WORK TO BE COMPLETED. Each line below from the one containing "(core se : Nat)" through the one containing "the sender's IP" is to be given again exactly, and no line outside that span.

Collection entries

-- ==== Sys2Proof/Syntax.lean ====
section
/-! DEFINITION. The commands that the block takes from outside: one constructor for each row of spec/opcode_table.json, in its
order, with the row's operands; and the types of those operands.

Operands with one meaning throughout: `c` a core; `se` a stream engine of the core; `slot` a command slot; `handle` an operation's
handle; `q` the sequencer that executes, `w` the word it executes, `rs1` and `rs2` its operands' values, `rd` the register it writes;
`a` a global address, `v` a value written; `det` what detection codes find on the way; `bad` whether a sync object's code fails;
`src` the module that sent a message, `tag` and `status` of its header, `body` its bytes; `n` a port, `sub` its sub-port;
`k` a peer module where a fabric timer names one; `t` a Treeline; `pm` the poison marks of granules; `mac` an address of Ethernet.
Operands that say what happened outside the module, or what hardware found, are what the spec leaves to the world: a temperature, an
error, an arrival. -/

namespace Sys2Proof

/-- The UDP checksum of a datagram as received (spec/03 R85). -/
inductive Csum where
  | good | bad | zero
  deriving DecidableEq, Repr, Inhabited

/-- A UDP datagram as it reaches a sub-port (spec/03 R85, R86); of its frame the destination MAC address, the VID and PCP of its tag, and
how many bytes of its priority wait in the receive buffer (spec/15 R498, R502, R503). -/
structure Dgram where
  port : Nat
  sub : Nat
  v6 : Bool
  src : Nat
  dst : Nat
  sport : Nat
  dport : Nat
  dscp : Nat
  ipFrag : Bool
  opts : Bool
  sum : Csum
  payload : List Byte
  mac : Nat := 0
  tag : Option (Nat × Nat) := none
  occ : Nat := 0
  deriving DecidableEq, Repr, Inhabited

/-- A storage or datapath structure whose protection code can detect an error (spec/18 R606): of a core, of Canopy, of a sync unit's
own logic, of the Understory's SRAM and fuses. -/
inductive Sram where
  | clm | acm | slot | laneQ | residue | regFile | mergeBuf | threadSlot | l1 | canopy | syncUnit | understory
  deriving DecidableEq, Repr, Inhabited

/-- Errors detected while a command of a core is worked: none, one corrected by the retry, or one that the retry meets
again (spec/18 R606, R607). -/
inductive Det where
  | none
  | once (m : Sram)
  | twice (m : Sram)
  deriving DecidableEq, Repr, Inhabited

/-- Who executes a sequencer command: the core, and whether in U (spec/12 R373). -/
structure Sq where
  core : Nat
  user : Bool
  deriving DecidableEq, Repr, Inhabited

/-- A watched wait (spec/12 R409): a thread, a sequencer, a stream WAIT step, an engine at an ended empty ring, a merge waiting
for space here, one sent to another home under its tag, an update part. -/
inductive Wait where
  | thread (handle : Nat)
  | seq (core : Nat)
  | stream (core se : Nat)
  | ring (core eng : Nat)
  | merge (i : Nat)
  | sent (tag : Nat)
  | part (id : Nat)
  deriving DecidableEq, Repr, Inhabited

/-- A Salrex packet as a port receives it (spec/15 R504 to R506): port and sub-port, whether in native mode, the sender's IP
address, or its MAC address in native mode, whether that is IPv6, whether it arrived with ECN CE, and its bytes; of its frame and
datagram the destination MAC and IP addresses, the destination UDP port, the DSCP, how its UDP checksum came out, whether it is an IP
fragment or has options, the VID and PCP of its tag, and how many bytes of its priority wait in the receive buffer. -/
structure Rx where
  port : Nat
  sub : Nat
  native : Bool
  src : Nat
  v6 : Bool
  ce : Bool
  bytes : List Byte
  mac : Nat := 0
  dst : Nat := 0
  dport : Nat := 0
  dscp : Nat := 0
  sum : Csum := .good
  frag : Bool := false
  tag : Option (Nat × Nat) := none
  occ : Nat := 0
  deriving DecidableEq, Repr, Inhabited

/-- A frame as a port receives it (spec/15 R497 to R503): port and sub-port, destination MAC address, EtherType, VID and PCP of its
tag, DSCP when it carries IP, whether its FCS is good, its bytes, the destination IP address when it has one, the sequence
number of a test frame and whether its payload is good, and how many bytes of its priority wait in the receive buffer. -/
structure Frame where
  port : Nat
  sub : Nat
  dst : Nat
  etype : Nat
  tag : Option (Nat × Nat)
  dscp : Nat
  fcs : Bool
  len : Nat
  ip : Option (Bool × Nat)
  seq : Nat
  good : Bool
  occ : Nat
  deriving DecidableEq, Repr, Inhabited

/-- The instructions of the test access port by what they reach (spec/19 R643). -/
inductive Tap where
  | bypass | idcode | sample | sensors | extest | scan | wrappers | margin | traffic | other
  deriving DecidableEq, Repr, Inhabited

/-- A query's key (R83): UDP source address (family, address), source port and query ID, or source module and query ID. -/
structure QKey where
  udp : Bool := true
  v6 : Bool := false
  addr : Nat := 0
  port : Nat := 0
  qid : Nat := 0
  deriving DecidableEq, Repr, Inhabited

/-- The units that adopt a COMMIT, each at its own safe point (R562). -/
inductive CUnit where
  | qfe (t : Nat) | tbl | upd | can | mem | hbm (s : Nat) | sfx | eth | cxl | cluster (c : Nat)
  | und | tel
  deriving DecidableEq, Repr, Inhabited
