-- ==== Sys2Proof/Decode.lean ====
section
/-! DEFINITION. Reading a command from a word. The rows of spec/opcode_table.json give no bits, so no word spells a command. -/

namespace Sys2Proof

/-- The command that a word of `nbits` bits spells: none, since the table gives no row any bits. -/
def decodeTableWord (_nbits _w : Nat) : Option Instr := none

end Sys2Proof
end

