-- ==== Sys2Proof/Machine/RegTable.lean ====
section
/-! DEFINITION. The register map: every register of the views (spec/00 R12-R21 and each chapter's register tables), its
place, its view, its copies and its fields. -/

namespace Sys2Proof.Machine

/-- Every register of the register views, in the order of the blocks. -/
inductive Reg where
  | CAP_PART | CAP_COUNTS | CAP_CORE0 | CAP_CORE1 | CAP_CLU | CAP_SLICE | CAP_MEM | CAP_PORT | CAP_BUILT
  | UND_STATE | UND_CTL | UND_LINKCFG | UND_PROGSTORE | UND_CFGFAIL | UND_BOOTT | UND_BOOTS | UND_RCVS | UND_FLTCFG
  | UND_SCRUB | UND_MRECCTL | UND_MREC | UND_EVFLAG | UND_EVSTAT | UND_EVREC | SEC_FUSE | SEC_BUILD | SEC_MEAS7
  | SEC_SPDM | TEL_REGERR | TEL_JTAGDENY | TEL_EVC | TEL_TEMP | TEL_PWR | TEL_PCAP | TEL_PCAPST | TEL_PCAPSTEP
  | TEL_PCAPWIN | TEL_HLATCH | TEL_HSNAP | TEL_MGCTL | TEL_MGRES | TEL_MTG_CTL | TEL_MTG_CH | TEL_MTG_RANGE
  | TEL_MTG_RES | TEL_MTG_ERR | TEL_MTG_ERRADDR | TEL_PTG_CTL | TEL_PTG_FRM | TEL_PTG_RES | CXL_CMDBASE | CXL_EPOCH
  | CXL_CMTCFG | CXL_STAT | CXL_LINK | CXL_CTX | CXL_HDMMAP | CXL_CMDS | CXL_REFUSED | CXL_ARMS_PRE | CXL_MSIX
  | MEM_HBMPRES | MEM_LPDPRES | MEM_CAPB | MEM_ERRCFG | MEM_SRCPART | MEM_STATE | MEM_PART | MEM_CTXPART
  | MEM_PBYTES | MEM_PCAPW | MEM_RGN | MEM_RGNM | CAN_MODE | CAN_PRESENT | CAN_STATE | CAN_ACTIVE | CAN_REHOME
  | CAN_HIT | CAN_WB | CAN_OFFER | CAN_ATOM | CAN_PERR | CAN_WAIT | CAN_DISC | HBM_THR | HBM_STAT | HBM_CE | HBM_UE
  | HBM_PRD | HBM_BANKQ | HBM_TSTEP | HBM_BYTES | HBM_PCERR | LPD_STAT | LPD_CE | LPD_UE | LPD_PRD | LPD_BANKQ
  | LPD_BYTES | LPD_CHERR | SFX_CFG | SFX_ID | SFX_IDENT | SFX_INC | SFX_DOM | SFX_MGRL | SFX_MGRH | SFX_RT
  | SFX_IDTAB | SFX_TMO | SFX_CC | SFX_STATE | SFX_TXPKT | SFX_RXPKT | SFX_RETX | SFX_RTO | SFX_DUP | SFX_CE
  | SFX_RXBAD | SFX_ORDDROP | SFX_RESET | SFX_LOST | SFX_LOSTPOST | SFX_MONFREE | SFX_IDCONF | ETH_MACBASE
  | ETH_DSCPMAP | ETH_ADDRC | ETH_ADDRL | ETH_ADDRH | ETH_GWL | ETH_GWH | ETH_PORT | ETH_PFC | ETH_LSTAT
  | ETH_RXFRM | ETH_TXFRM | ETH_FCSERR | ETH_FECCW | ETH_FECUNC | ETH_RXDROP | ETH_PFCRX | ETH_PFCTX | ETH_LINKDN
  | CLU_PWR | CLU_PSTATE | CLU_SLEEPS | CLU_OFFS | CLU_OFFACC | CLU_MQCFG | CLU_MQOBS | CLU_MQJOBS | SYN_MON
  | SYN_OPS | SYN_WAITS | SYN_FIRES | SYN_MONFULL | SYN_ERR | FOR_CFG | FOR_LOAD | FOR_DLY | FOR_WAITMAX | FOR_PICK
  | FOR_AFF | FOR_URG | FOR_DLFIRE | FOR_WDOG | FOR_TOKERR | FOR_DECLERR | FOR_SLOTFULL | FOR_WAITSUM | FOR_WTMO
  | QFE_CTL | QFE_UDP | QFE_RASM | QFE_STATE | QFE_RXDG | QFE_DROP_FMT | QFE_DROP_CRC | QFE_DROP_DUP
  | QFE_DROP_STALE | QFE_DROP_OFF | QFE_RASM_EXP | QFE_CLAMP | QFE_TXFAIL | QFE_CLSA | QFE_CLSB | QFE_HIST
  | UPD_STATE | UPD_GAREA | UPD_MERGE | UPD_MSTEP | UPD_GFULL | UPD_ROWS | UPD_FROZEN | UPD_PART_OK | UPD_PART_STEP
  | UPD_PART_FAIL | UPD_LAYERS | UPD_TSTEP | UPD_LSTEP | UPD_TBIND | TBL_STATE | TBL_DESC | TBL_LKP | TBL_DEF
  | TBL_RTY | TBL_REP | TBL_RHT | TBL_HOT | TBL_MIG | TBL_MIGT | TBL_MIGS | TBL_MVSTATE | TBL_PEER | TBL_MV_START
  | TBL_MV_DONE | TBL_MV_ABORT | TBL_MV_FWD | TBL_MV_STRAY | TBL_MV_QFULL | TBL_MV_SKIP | TBL_HOT_FULL
  | TBL_RENT_FULL | TBL_REDIR | TBL_SHB | TBL_GDESC | TBL_GBIND | CORE_BADIDX | CORE_TILEERR | CORE_POISONIN
  | CORE_GE_LKP | CORE_GE_REQ | CORE_GE_COAL | CORE_GE_RETRY | CORE_GE_SHADOW | CORE_GE_BUSY | CORE_GE_DEFPAD
  | CORE_GE_DEFRNG | CORE_GE_DEFMISS | CORE_GE_FULL | CORE_ACCFLAGS | CORE_ACCTYPE | CORE_LFSR | CORE_MEQ
  | CORE_ME_INSN | CORE_ME_BUSY | CORE_ME_SAT | CORE_ME_CVTSAT | CORE_ME_ACCERR | CORE_ME_ERR | CORE_SPCFG
  | CORE_SP_INSN | CORE_SP_EXP | CORE_SP_SEGS | CORE_SP_LQSTALL | CORE_CH_TILES | CORE_CH_CSR | CORE_CH_BCSR
  | CORE_CH_ZERO | CORE_CH_NOPAY | CORE_CH_BIN | CORE_CH_BOUT | CORE_MQ_PRED | CORE_MQ_ACTIVE | CORE_MQ_TP
  | CORE_MQ_FN | CORE_MQ_FP | CORE_MQ_LTP | CORE_MQ_LFP | CORE_VEQ | CORE_VE_INSN | CORE_VE_BUSY | CORE_VE_SAT
  | CORE_VE_FEXC | CORE_VE_RDERR | CORE_VE_ERR | CORE_VE_TKNAN | CORE_VMASK | CORE_RING | CORE_SECMD | CORE_ST
  | CORE_SE_TILES | CORE_SE_BYTES | CORE_SE_REFILL | CORE_SE_BADSLOT | CORE_SE_ERR | CORE_GR_SEEDS
  | CORE_GR_ENTRIES | CORE_GR_CHUNKS | CORE_GR_PADCH | CORE_GR_TRUNC | CORE_GR_HUB | CORE_GR_BADADJ | CORE_SQ_RUN
  | CORE_SQ_IDLE | CORE_SQ_ISSUE | CORE_SQ_TRAP | CORE_L1CFG | CORE_L1_HIT | CORE_L1_MISS | CORE_L1_PF
  | CORE_L1_PFUSE | CORE_L1_PFDROP | CORE_L1_PERR | CORE_MB_FULL | CORE_MB_PERR | CORE_CLM_ERR | CORE_ATOM_ADDR
  | CORE_ATOM_ARG | CORE_ATOM_ARG2 | CORE_ATOM_CTL | CORE_ATOM_RES | CORE_FLT | CORE_RECOMP | CORE_KWDOG
  deriving DecidableEq, Repr, Inhabited

/-- The access codes (R16). -/
inductive Acc where
  | rw | ro | w1c | w1s | wo | rc
  deriving DecidableEq, Repr, Inhabited

/-- One field: lowest bit, width, access code. Bits that no field names are reserved (R19). -/
structure Fld where
  lo : Nat
  len : Nat
  acc : Acc
  deriving DecidableEq, Repr, Inhabited

/-- How a register is reached: in both views, in the privileged view only, or privileged and changing through shadow
and COMMIT (R14, R559). -/
inductive RView where
  | u | p | shadow
  deriving DecidableEq, Repr, Inhabited

/-- One register of the map: offset of instance 0 in a view, (stride, count) of each index, view, fields. -/
structure RegRow where
  base : Nat
  dims : List (Nat × Nat)
  view : RView
  flds : List Fld
  deriving DecidableEq, Repr, Inhabited

/-- A 32-bit counter (R72, R155). -/
def c32 : List Fld := [⟨0, 32, .ro⟩]

/-- A register of 64 read-only bits. -/
def ro64 : List Fld := [⟨0, 64, .ro⟩]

RESPONSE AREA.
  | stream (core se : Nat)
  | ring (core eng : Nat)
  | merge (i : Nat)
  | sent (tag : Nat)
  | part (id : Nat)
  deriving DecidableEq, Repr, Inhabited

/-- A Salrex packet as a port receives it (spec/15 R504 to R506): port and sub-port, whether in native mode, the sender's IP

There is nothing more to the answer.